Chinese automakers allegedly demanded 25% import taxes on EU rivals’ automobiles if tariffs are imposed on Chinese vehicles during a closed-door meeting.
European carmakers demanded it at China’s Ministry of Commerce’s closed-door meeting.
This legislation targets EU cars with large petrol engines.
Last week, the EU threatened Chinese EV firms with 38% tariffs beginning July 4.
CCTV’s social media feed reported four Chinese and six European automakers at the Beijing meeting.
Volkswagen said BBC it attended the conference but would not comment on the topics.
BMW and Porsche, among other European companies, declined BBC requests for comment.

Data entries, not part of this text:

/-- The position after a scrub or patrol access, and the end of a pass. -/
def State.scrubNext (s : State) (u words : Nat) : State :=
  let e := s.unit u
  if e.pos + 1 < words then s.setUnit u { e with pos := e.pos + 1, waiting := false }
  else
    let s := s.setUnit u { e with pos := 0, waiting := false, passes := e.passes + 1 }
    if u < 1600 then s.showPasses else s.showPatrol

/-- One scrub access: it reads its word and the position moves on. -/
def State.scrubStep (s : State) (u k words : Nat) : State := (s.scrubRead k).scrubNext u words

/-- Whether a cluster's scrub engine runs: its region clock does, and the fill has ended (R223, R226). -/
def State.scrubRuns (s : State) (c : Nat) : Bool :=
  s.on .PWR_REGION_CLK (clusterRegion c) && s.on .MEM_RING_CFG_SRAM_FILLED

/-- Whether the ring is in self-refresh, or behaves so while RINGTRAIN runs (R212, R507). -/
def State.ringAsleep (s : State) : Bool :=
  3 ≤ s.get .PWR_LADDER_MODULE || s.activities.any (fun a => a.started && a.code = 2)

/-- Whether the patrol of a channel runs (R224, R226). -/
def State.patrolRuns (s : State) (ch : Nat) : Bool :=
  !s.ringAsleep && s.on .MEM_RING_CFG_RING_FILLED && s.stacksInUse.contains (ch / 16)

/-! ### The location test (R232) -/

/-- A stack is lost: its STACK entry is added, and R213 applies from then on. -/
def State.loseStack (s : State) (cause st : Nat) : State :=
  let s := s.firmwareDefect 5 cause st
  { s with lostStacks := s.lostStacks ||| BitVec.ofNat 36 (2 ^ st) }

/-- Ring training outside start-up: a stack in use that fails is lost (R213, R429, R507). Which stacks fail is a free value
(log entry 1). -/
def State.trainStacks (s : State) : State :=
  let fails := Config.trainFails s.free
  (s.useFree 1).each (s.stacksInUse.filter fails.getLsbD) (fun s st => s.loseStack 9 st)

/-- The test of a location that met an uncorrectable error: zeros are left where it passes, in a line that the host caches
once its back-invalidation has ended (R398); else the entry or the repair of its tier. -/
def State.testLocation (s : State) (loc : MemLoc) (passes spareRow : Bool) : State :=
  let k := loc.key
  let span := s.errSpan k
  if passes then
    if (s.cachedLines span.1 span.2).isEmpty then { s with mem := memZero s.mem span.1 span.2, bad := mset [] s.bad k [] }
    else s.store span.1 (List.replicate span.2 0)
  else
    match loc with
    | .near p _ => s.firmwareDefect 1 6 (coreLoc p.no)
    | .stacked c _ => s.firmwareDefect 3 7 (c.no / 40 + c.no % 40 * 64)
    | .ring st line =>
      if spareRow then { s with repairs := s.repairs ++ [(st.val, line / 64)] }
      else s.loseStack 10 st.val

/-! ### The copy of a unit's counts (R233) -/

/-- BAR0 offset of MEM_CE_SEL. -/
def ceSelOffset : Nat := 0x800020

/-- A write of MEM_CE_SEL: the selection takes the write; GO starts a copy of it, or is ignored while one runs. The copy
keeps the selection of its GO in instance 1 of KIND and INDEX. -/
def State.writeCeSel (s : State) (v : Nat) : State :=
  let s := s.puts 0 [(.MEM_CE_SEL_KIND, bits v 0 1), (.MEM_CE_SEL_INDEX, bits v 1 11)]
  if bits v 31 1 = 0 then s
  else if s.on .MEM_CE_SEL_BUSY then s.ignoredWrite ceSelOffset
  else
    (s.puts 1 [(.MEM_CE_SEL_KIND, bits v 0 1), (.MEM_CE_SEL_INDEX, bits v 1 11), (.MEM_CE_SEL_CLEAR, bits v 30 1)]).put
      .MEM_CE_SEL_BUSY 1

/-- Both stacks of a channel's bridge hold STACK entries of CAUSE 11 (R57, Table 5). -/
def State.bridgeFailed (s : State) (b : Nat) : Bool :=
  [2 * b, 2 * b + 1].all (fun st => s.defectMap.any (fun d => defKind d = 5 && defCause d = 11 && defLoc d % 64 = st))

/-- A copied table entry. -/
def State.putCeEntry (s : State) (i : Nat) (e : Option CeEntry) : State :=
  match e with
  | some e => s.puts i [(.MEM_CE_ENTRY_LO_VALID, 1), (.MEM_CE_ENTRY_LO_TIER, e.tier), (.MEM_CE_ENTRY_LO_SLOT, e.slot),
      (.MEM_CE_ENTRY_LO_POS, e.pos), (.MEM_CE_ENTRY_LO_REPEAT, e.rep), (.MEM_CE_ENTRY_HI_LOC, e.loc)]
  | none => s.clears i [.MEM_CE_ENTRY_LO_VALID, .MEM_CE_ENTRY_LO_TIER, .MEM_CE_ENTRY_LO_SLOT, .MEM_CE_ENTRY_LO_POS,
      .MEM_CE_ENTRY_LO_REPEAT, .MEM_CE_ENTRY_HI_LOC]

/-- The end of a copy. -/
def State.copyCe (s : State) : State :=
  let kind := s.get .MEM_CE_SEL_KIND 1
  let i := s.get .MEM_CE_SEL_INDEX 1
  let s := s.put .MEM_CE_SEL_BUSY 0
  if (if kind = 0 then 1600 else 576) ≤ i then s.put .MEM_CE_SEL_STATUS 2
  else if kind = 0 && s.stopped (clusterRegion i) then s.put .MEM_CE_SEL_STATUS 1
  else if kind = 1 && s.bridgeFailed (stackBridge (i / 16)) then s.put .MEM_CE_SEL_STATUS 3
  else
    let u := if kind = 0 then i else 1600 + i
    let e := s.unit u
    let s := s.puts 0 [(.MEM_CE_SEL_STATUS, 0), (.MEM_CE_COUNT_COUNT, e.ce), (.MEM_CE_OVF_COUNT, e.ovf),
      (.MEM_UE_COUNT_COUNT, e.ue), (.MEM_MERGE_COUNT, if kind = 0 then e.merge else 0)]
    let s := s.each (List.range 16) (fun s i => s.putCeEntry i e.table[i]?)
    if s.on .MEM_CE_SEL_CLEAR 1 then s.setUnit u { e with ce := 0, ovf := 0, ue := 0, table := [] } else s

/-! ### Host accesses -/

/-- The host reaches the module over its link: once step 3 of start-up has ended, not in Vigil, nor while PERST# is
asserted (R394, R406, R469). -/
def State.hostUp (s : State) : Bool :=
  s.get .PWR_LADDER_MODULE != 4 && !s.perst && decide (4 ≤ s.get .RES_START_STATE_STEP)

/-- A host access ends without memory: reads with a status, writes discarded, with an event (R212, R218, R220). No rule
names its CODE: DESIGN CHOICE (log entry 19), 0x0B04 beyond the ring's top, 0x0B01 otherwise. -/
def State.hostRefuse (s : State) (op : HostOp) (st : RspStatus) (code : Nat) : State :=
  let s := s.event code clsNone 0 0 0
  match op with
  | .read _ => { s with rsp := ⟨st, []⟩ }
  | .write _ => { s with rsp := ⟨.discarded, []⟩ }

/-- A host access to memory: an uncorrectable error poisons a read and discards a partial write (R230). -/
def State.hostMemory (s : State) (a : Nat) (op : HostOp) : State :=
  match op with
  | .read n =>
    let (t, d) := ({ s with snoopWait := [] } : State).readPhys a n
    let t : State := { t with snoopWait := s.snoopWait }
    (match d with
    | some bs => { t with rsp := ⟨.ok, bs⟩ }
    | none => { t with rsp := ⟨.poisoned, []⟩ })
  | .write d =>
    let (t, ok) := ({ s with snoop := [] } : State).writePhys a d
    { t with snoop := s.snoop, rsp := ⟨if ok then .ok else .discarded, []⟩ }

/-- Lines the snoop filter holds (R398). -/
def snoopLines : Nat := 65536

/-- A host access to the ring takes effect; a cached one leaves its line in the snoop filter, whose oldest line makes
room (R398, log entry 32). -/
def State.hostRing (s : State) (w : HostWindow) (a : Nat) (op : HostOp) : State :=
  let s := s.hostMemory a op
  if w = .cxlCached && !s.snoop.contains (a / 64) then { s with snoop := (a / 64 :: s.snoop).take snoopLines } else s

/-- Serves some of the host requests that wait, oldest first. -/
def State.serveWaiting (s : State) (due : List (Nat × HostWindow × Nat × HostOp)) : State :=
  let s : State := { s with hostWait := due.foldl (fun q x => q.erase x) s.hostWait }
  s.each due (fun s x => s.hostRing x.2.1 x.2.2.1 x.2.2.2)

/-- The host requests that go before one whose bank is free: those that wait for the same bank, whose requests are
served in arrival order (R210); all of the channel's while no job runs (R397). -/
def State.waitAhead (s : State) (ch a : Nat) : List (Nat × HostWindow × Nat × HostOp) :=
  s.hostWait.filter (fun x => x.1 = ch && (!s.job || Config.dramBank x.2.2.1 = Config.dramBank a))

/-- The ring address of a host access: CXL.mem addresses count from ring address 0, BAR2 offsets from HOST_BAR2_BASE GiB
(R395, R396). -/
def State.hostRingAddr (s : State) (w : HostWindow) (addr : Nat) : Nat :=
  if w = .bar2 then s.get .HOST_BAR2_BASE_GIB * 2 ^ 30 + addr else addr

“China’s car companies called on the government to adopt firm countermeasures against the EU,” the survey said.
“It is suggested that within the limits allowed by Word Trade Organization rules, a higher provisional tariff be imposed on large-displacement petrol vehicles imported from Europe.”
Last month, the state-run Global Times proposed 25% taxes on gasoline cars above 2.5 liters.
For “luxury or ultra-luxury” cars, “an additional tax is not likely to make much of a difference on volumes,” Automobility expert Bill Russo told the BBC.
The European Commission (EC) “provisionally concluded” on Monday that Chinese EV companies may face tariffs “should discussions with Chinese authorities not lead to an effective solution.”
Compliance with the October inquiry would cost firms 21%, while noncompliance might cost 38.1%.
These levies would supplement China’s 10% electric car tax.
Last month, the US brazenly hiked its tariff on Chinese electric cars from 25% to 100%, prompting EU intervention.
Chinese officials have called the judgments protectionist and retaliated.
China started scrutinizing European pork supplies last week.
China started probing EU and US chemical exports last month.